BEGIN

theorem programFeatures (cfg : CanConfig) {s : State} (hs : P s) : P (programFeatures cfg s) := by
  have hfd : P (programFd cfg.fd (Machine.wr .rxfifoCtrl (bit s.params.rxfifoEn) s)) := by
    unfold programFd
    split
    · exact h.setbits _ (h.wr (by decide) _ (h.wr (by decide) _ hs))
    · exact h.wr (by decide) _ hs
  unfold Machine.programFeatures programLoopback
  split
  · exact h.setbits _ (h.setbits _ hfd)
  · exact h.setbits _ hfd

theorem programTdc (t : Option (BitVec 8)) {s : State} (hs : P s) : P (programTdc t s) := by
  cases t
  · exact hs
  · exact h.wr (by decide) _ hs

section
variable (hpulse : ∀ s, P s → P (resetPulse s))
include hpulse

theorem enterReset {s : State} (hs : P s) : P (enterReset s) :=
  h.handle _ _ (h.wr (by decide) _ (hpulse _ (h.coreStep s hs)))

theorem startSequence (cfg : CanConfig) {s : State} (hs : P s) : P (startSequence cfg s) :=
  h.enterNormal (h.programTdc _ (h.wr (by decide) _ (h.wr (by decide) _ (h.programFeatures cfg (h.programFilters
    (h.wr (by decide) _ (h.enterReset hpulse hs)))))))

theorem stepRxOverrun {x : IsrState} (hx : P x.2) : P (stepRxOverrun x).2 :=
  h.enterNormal (h.enterReset hpulse (h.handle _ _ (h.ensureEf hx)))

theorem isrSteps (hnotify : ∀ s, P s → P (s.emit .notifyBusOff)) (p : Params) {x : IsrState} (hx : P x.2) :
    P (isrSteps p x).2 :=
  h.isrAfter hnotify p <| whenFlag_keeps_state (step := Machine.stepRxOverrun) (fun _ => h.stepRxOverrun hpulse) _ <|
    h.isrBefore (fun s => h.write .cmd 0 s (by decide)) h.pop p hx

end

end KeptBySteps

/-- `P` survives besides how operations begin and end, and the marks (10 R52, 60 R300). -/
structure KeptByOps (P : State → Prop) : Prop extends KeptBySteps P where
  bus : ∀ e s, P s → P (busStep s e)
  notify : ∀ s, P s → P (s.emit .notifyBusOff)
  control : ∀ c s, P s → P (s.setCore c)
  result : ∀ r s, P s → P (s.setResult r)
  refused : ∀ s, P s → P { s with refused := true }
  attached : ∀ a s, P s → P (s.setAttached a)

namespace KeptByOps

variable {P : State → Prop} (h : KeptByOps P)
include h

theorem finish (r : Result) {s : State} (hs : P s) : P (finish r s) := h.result _ _ (h.control _ _ hs)

theorem refuse (r : RefuseReason) {s : State} (hs : P s) : P (refuse r s) := h.finish _ (h.handle _ _ (h.refused _ hs))

theorem withHandle {body : State → State} (hbody : ∀ s, P s → P (body s)) {s t : State}
    (hexec : withHandle body s = .next t) (hs : P s) : P t := by
  obtain ⟨-, rfl⟩ | rfl := withHandle_cases hexec
  · exact hbody s hs
  · exact h.refuse _ hs

theorem opConfigure (cfg : CanConfig) {s : State} (hs : P s) : P (opConfigure cfg s) := by
  unfold Machine.opConfigure
  split
  · exact h.finish _ (h.handle _ _ hs)
  · exact h.finish _ hs

theorem opTransmit (f : Frame) {s : State} (hs : P s) : P (opTransmit f s) := by
  have hread := h.rd (r := .cmd) (h.emitStep (e := .queueStop) (h.control (.running .transmit 0) s hs))
  unfold Machine.opTransmit
  split
  · dsimp only
    split
    · exact h.finish _ hread
    · exact h.finish _ (h.wr (by decide) _ (h.handle _ _ (h.emitStep (h.stageFrame f hread))))
  · exact h.refuse _ hs

theorem opGetBerrCounter {s : State} (hs : P s) : P (opGetBerrCounter s) := by
  have hacq := h.acquireStep (h.control (.running .getBerrCounter 0) s hs)
  unfold Machine.opGetBerrCounter
  dsimp only
  split
  · exact h.finish _ (h.emitStep (h.rd (h.rd hacq)))
  · exact h.finish _ hacq

theorem encodeWith (valid : Bool) (v : Word) {s : State} (hs : P s) : P (encodeWith valid v s) := by
  cases valid
  · exact h.refuse _ hs
  · exact h.finish _ hs

theorem attach {s t : State} (hexec : exec .opAttach s = .next t) (hs : P s) : P t := by
  change execOpAttach s = .next t at hexec
  unfold execOpAttach at hexec
  split at hexec <;> obtain rfl := Host.Outcome.next.inj hexec
  · exact h.finish _ (h.draws _ _ (h.answers _ _ (h.attached _ _ (h.handle _ _ hs))))
  · exact h.refuse _ hs
  · exact h.refuse _ hs
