-- ==== Sys2Proof/Word.lean ====
section
/-! DEFINITION. The words of the block: a byte of a transport, a 32-bit word, a binary32 pattern and a
64-bit command word (20_memory.md R45, R47; 30_encoding.md R55). Bit 0 is the least significant (00_scope.md R10). -/

namespace Sys2Proof

/-- One byte of a byte transport (20_memory.md R45). -/
abbrev Byte := BitVec 8

/-- A 32-bit word: `STATUS`, `RNG` (10_state.md R20, R26). -/
abbrev Word32 := BitVec 32

/-- A binary32 bit pattern (00_scope.md R7): sign in bit 31, exponent in bits 30..23, fraction in bits 22..0. -/
abbrev F32 := BitVec 32

/-- A command word of the command port (30_encoding.md R55). -/
abbrev CmdWord := BitVec 64

end Sys2Proof
end

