-- ==== Sys2Proof/Machine/Modulation.lean ====
section
/-! DEFINITION. Stage 1 of the `SAMPLE` datapath: sample time and modulation (41_modulation.md R90 to R95). Pure. -/

namespace Sys2Proof.Machine

/-- `sampleTime(i)` (R90). -/
def sampleTime (i : BitVec 64) (sr : F32) : F32 := fdiv (u2f i.toNat) sr

/-- `wow(t)` (R91). -/
def wow (t : F32) : F32 := fmul (sinF (fmul W_WOW t)) A_WOW

/-- `flutter(t)` (R92). -/
def flutter (t : F32) : F32 := fmul (sinF (fmul W_FLUT t)) A_FLUT

/-- `am(t)` (R93). -/
def am (t : F32) : F32 := fadd (fadd one (wow t)) (flutter t)

/-- `modulate(x, t)` (R94). -/
def modulate (x t : F32) : F32 := fadd (fmul x (am t)) DC_BIAS

end Sys2Proof.Machine
end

END

- ABOUT THIS TASK
Reprint the listing above. Keep every line exactly as it is.

- THE COMPLETED TASK
theorem programFeatures (cfg : CanConfig) {s : State} (hs : P s) : P (programFeatures cfg s) := by
  have hfd : P (programFd cfg.fd (Machine.wr .rxfifoCtrl (bit s.params.rxfifoEn) s)) := by
    unfold programFd
    split
    · exact h.setbits _ (h.wr (by decide) _ (h.wr (by decide) _ hs))
    · exact h.wr (by decide) _ hs
  unfold Machine.programFeatures programLoopback
  split
  · exact h.setbits _ (h.setbits _ hfd)
  · exact h.setbits _ hfd

theorem programTdc (t : Option (BitVec 8)) {s : State} (hs : P s) : P (programTdc t s) := by
  cases t
  · exact hs
  · exact h.wr (by decide) _ hs

section
variable (hpulse : ∀ s, P s → P (resetPulse s))
include hpulse

theorem enterReset {s : State} (hs : P s) : P (enterReset s) :=
  h.handle _ _ (h.wr (by decide) _ (hpulse _ (h.coreStep s hs)))

theorem startSequence (cfg : CanConfig) {s : State} (hs : P s) : P (startSequence cfg s) :=
  h.enterNormal (h.programTdc _ (h.wr (by decide) _ (h.wr (by decide) _ (h.programFeatures cfg (h.programFilters
    (h.wr (by decide) _ (h.enterReset hpulse hs)))))))

theorem stepRxOverrun {x : IsrState} (hx : P x.2) : P (stepRxOverrun x).2 :=
  h.enterNormal (h.enterReset hpulse (h.handle _ _ (h.ensureEf hx)))

theorem isrSteps (hnotify : ∀ s, P s → P (s.emit .notifyBusOff)) (p : Params) {x : IsrState} (hx : P x.2) :
    P (isrSteps p x).2 :=
  h.isrAfter hnotify p <| whenFlag_keeps_state (step := Machine.stepRxOverrun) (fun _ => h.stepRxOverrun hpulse) _ <|
    h.isrBefore (fun s => h.write .cmd 0 s (by decide)) h.pop p hx

end

end KeptBySteps

/-- `P` survives besides how operations begin and end, and the marks (10 R52, 60 R300). -/
structure KeptByOps (P : State → Prop) : Prop extends KeptBySteps P where
  bus : ∀ e s, P s → P (busStep s e)
  notify : ∀ s, P s → P (s.emit .notifyBusOff)
  control : ∀ c s, P s → P (s.setCore c)
  result : ∀ r s, P s → P (s.setResult r)
  refused : ∀ s, P s → P { s with refused := true }
  attached : ∀ a s, P s → P (s.setAttached a)

namespace KeptByOps

variable {P : State → Prop} (h : KeptByOps P)
include h

theorem finish (r : Result) {s : State} (hs : P s) : P (finish r s) := h.result _ _ (h.control _ _ hs)

theorem refuse (r : RefuseReason) {s : State} (hs : P s) : P (refuse r s) := h.finish _ (h.handle _ _ (h.refused _ hs))

theorem withHandle {body : State → State} (hbody : ∀ s, P s → P (body s)) {s t : State}
    (hexec : withHandle body s = .next t) (hs : P s) : P t := by
  obtain ⟨-, rfl⟩ | rfl := withHandle_cases hexec
  · exact hbody s hs
  · exact h.refuse _ hs

theorem opConfigure (cfg : CanConfig) {s : State} (hs : P s) : P (opConfigure cfg s) := by
  unfold Machine.opConfigure
  split
  · exact h.finish _ (h.handle _ _ hs)
  · exact h.finish _ hs

theorem opTransmit (f : Frame) {s : State} (hs : P s) : P (opTransmit f s) := by
  have hread := h.rd (r := .cmd) (h.emitStep (e := .queueStop) (h.control (.running .transmit 0) s hs))
  unfold Machine.opTransmit
  split
  · dsimp only
    split
    · exact h.finish _ hread
    · exact h.finish _ (h.wr (by decide) _ (h.handle _ _ (h.emitStep (h.stageFrame f hread))))
  · exact h.refuse _ hs

theorem opGetBerrCounter {s : State} (hs : P s) : P (opGetBerrCounter s) := by
  have hacq := h.acquireStep (h.control (.running .getBerrCounter 0) s hs)
  unfold Machine.opGetBerrCounter
  dsimp only
  split
  · exact h.finish _ (h.emitStep (h.rd (h.rd hacq)))
  · exact h.finish _ hacq

theorem encodeWith (valid : Bool) (v : Word) {s : State} (hs : P s) : P (encodeWith valid v s) := by
  cases valid
  · exact h.refuse _ hs
  · exact h.finish _ hs

theorem attach {s t : State} (hexec : exec .opAttach s = .next t) (hs : P s) : P t := by
  change execOpAttach s = .next t at hexec
  unfold execOpAttach at hexec
  split at hexec <;> obtain rfl := Host.Outcome.next.inj hexec
  · exact h.finish _ (h.draws _ _ (h.answers _ _ (h.attached _ _ (h.handle _ _ hs))))
  · exact h.refuse _ hs
  · exact h.refuse _ hs
-- ==== Sys2Proof/Word.lean ====
section
/-! DEFINITION. The words of the block: a byte of a transport, a 32-bit word, a binary32 pattern and a
64-bit command word (20_memory.md R45, R47; 30_encoding.md R55). Bit 0 is the least significant (00_scope.md R10). -/

namespace Sys2Proof

/-- One byte of a byte transport (20_memory.md R45). -/
abbrev Byte := BitVec 8

/-- A 32-bit word: `STATUS`, `RNG` (10_state.md R20, R26). -/
abbrev Word32 := BitVec 32

/-- A binary32 bit pattern (00_scope.md R7): sign in bit 31, exponent in bits 30..23, fraction in bits 22..0. -/
abbrev F32 := BitVec 32

/-- A command word of the command port (30_encoding.md R55). -/
abbrev CmdWord := BitVec 64

end Sys2Proof
end

-- ==== Sys2Proof/Machine/Modulation.lean ====
section
/-! DEFINITION. Stage 1 of the `SAMPLE` datapath: sample time and modulation (41_modulation.md R90 to R95). Pure. -/

namespace Sys2Proof.Machine

/-- `sampleTime(i)` (R90). -/
def sampleTime (i : BitVec 64) (sr : F32) : F32 := fdiv (u2f i.toNat) sr

/-- `wow(t)` (R91). -/
def wow (t : F32) : F32 := fmul (sinF (fmul W_WOW t)) A_WOW

/-- `flutter(t)` (R92). -/
def flutter (t : F32) : F32 := fmul (sinF (fmul W_FLUT t)) A_FLUT

/-- `am(t)` (R93). -/
def am (t : F32) : F32 := fadd (fadd one (wow t)) (flutter t)

/-- `modulate(x, t)` (R94). -/
def modulate (x t : F32) : F32 := fadd (fmul x (am t)) DC_BIAS

end Sys2Proof.Machine
end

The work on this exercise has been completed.